Whitt grabbed his staff and rapped the head of a giant too eager to pull a knife. “Gannon!”
Gannon glanced his way before Tiler grabbed him by the collar and thrust him out the door.
Stuck in a corner, Whitt sighed. He hadn’t the clearance to fight effectively, but his stick was an adequate deterrent to anyone with thoughts in that direction. He thrust with the blunt end, thumping the chest of a bearded man who used a chair leg as a club. The staff swung low, and a wiry fellow landed flat on his back. Whitt edged along the bar, keeping clear of the chaos. He tossed a silver coin to the red-faced barkeep who snatched it from the air and knocked a man over the head with a bottle.
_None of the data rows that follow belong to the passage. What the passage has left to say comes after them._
-- ==== Sys2Proof/Machine/Packet.lean ====
section
/-! DEFINITION. Launch packets: launch slots of the host and of peers, notifies, the seal, the checks, and gangs (R73, R353 to R358,
R360). -/

namespace Sys2Proof.Machine

open Sys2Proof

/-! ## Functions and partitions -/

/-- R361: the partition that a function acts for: the one bound to a VF; for the PF the lowest to which no VF is bound. -/
def State.partOfFn (s : State) (fn : Nat) : Option Nat :=
  if fn ≠ 0 then (s.fn fn).part else (List.range 16).find? fun p => s.fnOf p = 0

/-- R387: boot stage 4 has opened the host interface, and the module is not in minimal mode (R388). -/
def State.hostOpen (s : State) : Bool := s.y.boot.stage = 4 && !s.y.boot.minimal

/-- R359, R388: does a function answer accesses? -/
def State.fnUp (s : State) (fn : Nat) : Bool :=
  s.hostOpen && (fn = 0 || ((s.fn fn).enabled && (s.fn fn).resetting.isNone))

/-- R355, R391: the label of the principal of a function; empty where it has none. -/
def State.fnLbl (s : State) (fn : Nat) : Label := match (s.fn fn).slot with | some k => slotLbl k | none => 0

/-! ## Slots -/

def State.slot (s : State) (k : SlotKey) : LSlot := mget {} s.h.slots k
def State.setSlot (s : State) (k : SlotKey) (f : LSlot → LSlot) : State := { s with h.slots := mset s.h.slots k (f (s.slot k)) }

/-- The 128 bytes of a slot. -/
def LSlot.packet (x : LSlot) : List Byte := (List.range 128).map fun i => mget 0 x.bytes i

/-- The number in some bytes of a packet. -/
def field (bs : List Byte) (off n : Nat) : Nat := leNat ((bs.drop off).take n)

/-- Table 19.4: SEAL. -/
def LSlot.sealWord (x : LSlot) : Word := BitVec.ofNat 32 (field x.packet 0x7C 4)

/-- Bytes arrive in a slot, with the label that their write carries. -/
def State.slotStore (s : State) (k : SlotKey) (off : Nat) (bs : List Byte) (lbl : Label) : State :=
  s.setSlot k fun x => { x with
    lbls := bs.zipIdx.foldl (fun m b => mset m (off + b.2) lbl) x.lbls
    bytes := bs.zipIdx.foldl (fun m b => mset m (off + b.2) b.1) x.bytes }

/-- R356: the label of a peer's packet. -/
def LSlot.lbl (x : LSlot) : Label := x.lbls.foldl (fun l b => l ||| b.2) 0

/-- R355: LERR after a report. -/
def lerrWord (slot cause : Nat) (sv : Word) : DWord :=
  BitVec.ofNat 64 (2 ^ 63 + slot % 64 * 2 ^ 40 + cause % 256 * 2 ^ 32 + sv.toNat)

/-- R355: LERR := (slot, cause). -/
def State.setLerr (s : State) (fn slot cause : Nat) (sv : Word) : State :=
  s.setFn fn fun f => { f with lerr := lerrWord slot cause sv }

/-! ## The checks -/

/-- Table 19.4: the fields of a packet. -/
def pkStage (bs : List Byte) : Nat := field bs 0x40 1
def pkMembers (bs : List Byte) : Nat := field bs 0x58 8
def pkNmemb (bs : List Byte) : Nat := field bs 0x46 2
def pkGang (bs : List Byte) : Bool := bitsOf (field bs 0x44 4) 10 1 = 1
def pkOrigin (bs : List Byte) : Nat := bitsOf (field bs 0x44 4) 0 10
def pkGangId (bs : List Byte) : Word := BitVec.ofNat 32 (field bs 0x48 4)
def pkDeadline (bs : List Byte) : DWord := BitVec.ofNat 64 (field bs 0x50 8)

/-- Table 19.4: does a packet break a rule of its own layout, at a station? -/
def packetBad (bs : List Byte) (station : Nat) : Bool :=
  field bs 0x41 3 ≠ 0 || bitsOf (field bs 0x44 4) 11 5 ≠ 0 || field bs 0x4C 4 ≠ 0 || field bs 0x60 28 ≠ 0 ||
  (if pkGang bs then
    (if pkOrigin bs = station then decide (pkNmemb bs = 0) || decide (1024 < pkNmemb bs) else decide (pkNmemb bs ≠ 0))
  else decide (pkOrigin bs ≠ 0) || decide (pkNmemb bs ≠ 0) || decide (pkGangId bs ≠ 0) || decide (pkDeadline bs ≠ 0))

/-- R353, R361: the context and the stage that a packet names: of the contexts of the partition that have the stage, the lowest. -/
def State.packetStage (s : State) (part n : Nat) : Option (Nat × Stage) :=
  (sortBy id ((s.part part).ctxs.map (·.1))).findSome? fun c => (s.stage? part c n).map fun st => (c, st)

/-- Table 19.4: the member list of an originator's packet; none where it cannot be read or is malformed. -/
def State.packetMembers (s : State) (part ctx : Nat) (bs : List Byte) : Option (List Nat) :=
  if pkGang bs && pkOrigin bs = s.y.station then
    match s.argBytes noCore part ctx (pkMembers bs) (2 * pkNmemb bs) with
    | none => none
    | some (ms, _) =>
      let ids := (List.range (pkNmemb bs)).map fun i => field ms (2 * i) 2
      if ids.any fun x => 1024 ≤ x then none else some ids
  else some []

/-- R355, R357: why a packet of a slot is refused. A peer's packet is held to the access-control entry that admitted its notify. -/
def State.packetCause (s : State) (k : SlotKey) (part : Nat) (bs : List Byte) (lbl : Label) : Option Nat :=
  match s.packetStage part (pkStage bs) with
  | none => some 5
  | some (ctx, st) =>
    let maxOk := !k.peer || (s.slot k).adm.any fun m => Label.sub lbl m
    if packetBad bs s.y.station || st.inkind ≠ 0 || launchRecBad (bs.take 64) st.groups || (s.packetMembers part ctx bs).isNone then some 5
    else if !maxOk then some 8
    else if !Label.sub lbl (s.ceilOf ⟨part, ctx, true, pkStage bs⟩) then some 6
    else none

/-- R355, R356: a slot is free again after a refusal, which the sender learns: the host by LERR and the fault queue, a peer by a
REFUSE. -/
def State.slotFail (s : State) (k : SlotKey) (cause : Nat) (seq sv : Word) : State :=
  let x := s.slot k
  let s := s.setSlot k fun x => { x with busy := false, wait := none, src := none, adm := none }
  if k.peer then
    match x.src with
    | some (station, spart) => s.sendMsg 0x11 spart k.owner station (natLE 4 cause ++ natLE 4 seq.toNat)
    | none => s
  else
    let s := s.setLerr k.owner k.slot cause sv
    if cause = 4 then s.raiseMsix k.owner 0
    else match s.partOfFn k.owner with | some p => s.asyncReport p 0 0x58 0 0 | none => s

/-! ## Gangs -/

/-- R358: a packet of a gang has been accepted here. -/
def State.joinGang (s : State) (lr : LRec) (members : List Nat) : State :=
  match lr.gang with
  | none => s
  | some (origin, id, deadline) =>
    let s := if (s.gang? origin id).isSome then s else { s with y.gangs := s.y.gangs ++ [Gang.new id origin deadline lr.part] }
    s.setGang origin id fun g => { g with accepted := true, members := members, part := lr.part, ctx := lr.ctx }

/-- R358: is a gang aborted at this station, so that its packets are discarded when they arrive within 1 ms after their DEADLINE? -/
def State.gangGone (s : State) (gang : Option (Nat × Word × DWord)) : Bool :=
  match gang with
  | some (origin, id, deadline) =>
    (s.gang? origin id).any fun g => g.aborted && decide (s.clk.tclk.toNat ≤ deadline.toNat + gangKeep.toNat)
  | none => false

/-- Does something belong to a gang? -/
def ofGang (origin : Nat) (id : Word) (g : Option (Nat × Word × DWord)) : Bool :=
  match g with | some (o, i, _) => o = origin && i = id | none => false

/-- R73: records of a gang leave the launch queues, and what waits for one. -/
def Queue.dropGang (q : Queue) (origin : Nat) (id : Word) : Queue :=
  let keep := fun (x : QRec) => match x.launch with | some lr => !ofGang origin id lr.gang | none => true
  { q with
    rings := q.rings.map fun r => r.filter keep
    cellars := q.cellars.map fun r => r.filter keep
    waiting := q.waiting.filter fun w => match w with | .launch lr _ _ => !ofGang origin id lr.gang | _ => true }

/-- R355: a slot whose record a queue will never take is free. -/
def State.freeGangSlots (s : State) (origin : Nat) (id : Word) : State :=
  s.gr.queues.foldl (fun s kv => kv.2.waiting.foldl (fun s w =>
    match w with
    | .launch lr _ (some x) => if ofGang origin id lr.gang then s.freeSlot x lr.seq else s
    | _ => s) s) s

/-- R73: the abort of a gang at this station. Its contexts have a report for each station that failed, with the gang id in ADDR, the count
of those stations in DETAIL, and the station in ADDR2. GABORT names none (Table 21.10), so a member's contexts have one report with the
gang id alone (assumption 50). -/
def State.abortHere (s : State) (origin : Nat) (id : Word) (failed : List Nat) : State :=
  let ts := s.sch.teams.filter fun kv => ofGang origin id kv.2.gang
  let g := s.gang? origin id
  let own := match g with | some g => if g.accepted then [(g.part, g.ctx)] else [] | none => []
  let ctxs := dedup (own ++ ts.map fun kv => (kv.2.part, kv.2.ctx))
  let s := s.freeGangSlots origin id
  let s := { s with gr.queues := s.gr.queues.map fun (kv : QKey × Queue) => (kv.1, kv.2.dropGang origin id) }
  let s := ts.foldl (fun s kv => s.terminate kv.1) s
  let told := if failed.isEmpty then [0] else sortBy (fun (x : Nat) => x) failed
  ctxs.foldl (fun s c => told.foldl (fun s st =>
    s.report (s.fnOf c.1)
      { cls := 2, code := 0x51, part := c.1, ctx := c.2, detail := failed.length, addr := id.toNat, addr2 := st }) s) s

/-- R73, R358: the originator's decision at the deadline. -/
def State.gangDecide (s : State) (g : Gang) : State :=
  let missing := g.members.filter fun m => !g.acked.contains m
  if g.accepted && missing.isEmpty then s.setGang g.origin g.id fun g => { g with held := true }
  else
    let s := s.setGang g.origin g.id fun g => { g with aborted := true }
    let tell := (if g.accepted then g.members else g.acked).filter fun m => m ≠ s.y.station
    let s := tell.foldl (fun s m => s.sendMsg 0x29 g.part g.part m (natLE 8 g.id.toNat)) s
    s.abortHere g.origin g.id (if g.accepted then missing else [s.y.station])

/-- R358: does a gang's decision fall now? An acknowledgement that arrives by the deadline counts. -/
def State.gangDue (s : State) (g : Gang) : Bool :=
  g.origin = s.y.station && !g.aborted && !g.held && DWord.past s.clk.tclk g.deadline

/-- R73, R358: GANG_DEADLINE. -/
def execGangDeadline (gang : Nat) (s : State) : Host.Outcome State Fault Refusal :=
  .next (match s.y.gangs.find? fun g => g.id.toNat = gang && s.gangDue g with
    | some g => s.gangDecide g
    | none => s)

/-- R358: GANG_ID_RETENTION_EXPIRY. -/
def execGangIdRetentionExpiry (gang : Nat) (s : State) : Host.Outcome State Fault Refusal :=
  .next { s with y.gangs := s.y.gangs.filter fun (g : Gang) => !(g.id.toNat = gang && g.keep.toNat ≤ s.clk.tclk.toNat) }

/-- R358: GACK. -/
def execGack (h : MsgHdr) (gang : Word) (deadline : DWord) (s : State) : Host.Outcome State Fault Refusal :=
  s.onMsg h fun s =>
    let late := DWord.past s.clk.tclk deadline
    if late && (s.gang? s.y.station gang).isNone then
      if (deadline + gangKeep).toNat ≤ s.clk.tclk.toNat then s
      else ({ s with y.gangs := s.y.gangs ++ [{ Gang.new gang s.y.station deadline h.tpart with aborted := true }] }).takeGack
        h.sstation h.tpart gang deadline
    else s.takeGack h.sstation h.tpart gang deadline

/-- R73, R358: GABORT. -/
def execGabort (h : MsgHdr) (gang : Word) (s : State) : Host.Outcome State Fault Refusal :=
  s.onMsg h fun s =>
    let s := if (s.gang? h.sstation gang).isSome then s
      else { s with y.gangs := s.y.gangs ++ [{ Gang.new gang h.sstation s.clk.tclk h.tpart with keep := s.clk.tclk + gangKeep }] }
    (s.setGang h.sstation gang fun g => { g with aborted := true }).abortHere h.sstation gang []

/-! ## Taking a packet -/

/-- R353: the launch record of a packet. -/
def State.packetRec (_s : State) (k : SlotKey) (part ctx : Nat) (bs : List Byte) (lbl : Label) (seq : Word) : LRec :=
  { bytes := bs.take 64, lbl := lbl, mark := k.peer, part := part, ctx := ctx, stage := pkStage bs, run := 0,
    gang := if pkGang bs then some (pkOrigin bs, pkGangId bs, pkDeadline bs) else none, slot := some k, seq := seq }

/-- R70, R355: a record from a slot enters its launch queue, or waits for room there with the slot busy. -/
def State.enterLaunch (s : State) (k : SlotKey) (lr : LRec) : State :=
  let q : QKey := ⟨lr.part, lr.ctx, true, lr.stage⟩
  match s.queue? q with
  | none => s
  | some x =>
    if s.roomFor q 0 1 && x.accepted ≤ s.clk.cycle then (s.acceptLaunch q lr).freeSlot k lr.seq
    else s.waitAt q (.launch lr none (some k))

/-- R355: the seal matches: the packet is read once, checked, and entered or refused. -/
def State.takePacket (s : State) (k : SlotKey) (seq : Word) : State :=
  let s := s.setSlot k fun x => { x with wait := none }
  let x := s.slot k
  let bs := x.packet
  let lbl := if k.peer then x.lbl else s.fnLbl k.owner
  match (if k.peer then some k.owner else s.partOfFn k.owner) with
  | none => s.slotFail k 5 seq 0
  | some part =>
    match s.packetCause k part bs lbl, s.packetStage part (pkStage bs) with
    | none, some (ctx, _) =>
      let lr := s.packetRec k part ctx bs lbl seq
      if s.gangGone lr.gang then s.freeSlot k seq
      else (s.joinGang lr ((s.packetMembers part ctx bs).getD [])).enterLaunch k lr
    | some c, _ => s.slotFail k c seq 0
    | none, none => s

/-- R355: the SEAL is read again. -/
def State.seeSeal (s : State) (k : SlotKey) : State :=
  match (s.slot k).wait with
  | some (seq, _) => if (s.slot k).sealWord = seq then s.takePacket k seq else s
  | none => s

/-- R355: 10 µs, in ns. -/
def sealNs : DWord := 10000

/-- R355: a slot becomes busy, and its SEAL is awaited. -/
def State.beginSlot (s : State) (k : SlotKey) (seq : Word) (src : Option (Nat × Nat)) (adm : Option Label) : State :=
  (s.setSlot k fun x => { x with busy := true, wait := some (seq, s.clk.tclk + sealNs), src := src, adm := adm }).seeSeal k

/-! ## The events -/

/-- R355, R360: NOTIFY. -/
def State.notify (s : State) (fn bytes : Nat) (val : DWord) : State :=
  let seq : Word := BitVec.ofNat 32 (val.toNat / 2 ^ 32)
  let slot := val.toNat % 64
  let k : SlotKey := ⟨false, fn, slot⟩
  if (s.fn fn).hifsel = 0 then s.setLerr fn 0 7 0
  else if seq = 0 || bitsOf val.toNat 6 26 ≠ 0 || bytes ≠ 8 then s.setLerr fn slot 1 0
  else if (s.slot k).busy then s.setLerr fn slot 2 0
  else if (s.slot k).last = some seq then s.setLerr fn slot 3 0
  else s.beginSlot k seq none none

/-- R355: NOTIFY_WRITE. -/
def execNotifyWrite (fn bytes : Nat) (val : DWord) (s : State) : Host.Outcome State Fault Refusal :=
  .next (if s.fnUp fn then s.notify fn bytes val else s)

/-- R354, R355: LAUNCH_SLOT_WRITE. -/
def execLaunchSlotWrite (fn slot off : Nat) (data : List Byte) (s : State) : Host.Outcome State Fault Refusal :=
  .next (if s.fnUp fn && slot < 64 && off + data.length ≤ 128 then
      (s.slotStore ⟨false, fn, slot⟩ off data 0).seeSeal ⟨false, fn, slot⟩
    else s)

/-- R355: SEAL_WAIT_TIMEOUT. -/
def execSealWaitTimeout (k : SlotKey) (s : State) : Host.Outcome State Fault Refusal :=
  .next (match (s.slot k).wait with
    | some (seq, t) => if t.toNat ≤ s.clk.tclk.toNat then s.slotFail k 4 seq (s.slot k).sealWord else s
    | none => s)

/-- R355: LERR_CLEAR. -/
def execLerrClear (fn : Nat) (val : DWord) (s : State) : Host.Outcome State Fault Refusal :=
  .next (if val.toNat.testBit 63 then s.setFn fn fun f => { f with lerr := BitVec.ofNat 64 (f.lerr.toNat % 2 ^ 63) } else s)

/-- R356, R357: NOTIFY from a peer. -/
def execNotifyMsg (h : MsgHdr) (seq : Word) (slot : Nat) (s : State) : Host.Outcome State Fault Refusal :=
  s.onMsg h fun s =>
    let k : SlotKey := ⟨true, h.tpart, slot % 64⟩
    let acl := (s.aclEntry h.tpart h.spart h.sstation).filter aclLaunch
    if acl.isNone then s.sendRefuse h 8 seq
    else if seq = 0 || 64 ≤ slot then s.sendRefuse h 1 seq
    else if (s.slot k).busy then s.sendRefuse h 2 seq
    else if (s.slot k).last = some seq then s.sendRefuse h 3 seq
    else s.beginSlot k seq (some (h.sstation, h.spart)) (acl.map aclMax)

end Sys2Proof.Machine
end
Gannon’s companions had fled, and the fight swiftly dwindled to a dozen bruised and bloodied bodies landing punches. Whitt slipped into the alley and wrinkled his nose at a fresh whiff of the trenches. The shouts of a new battle decided his direction—toward the noise and stench, staff gripped for a fight. He dashed down the alley to the first intersection and slowed to peer around the corner. Gannon, Tiler, and one of their companions were still on their feet, but they faced four opponents, all armed with blades. Whitt sucked in a breath, prepared to even the score, and hooked the corner.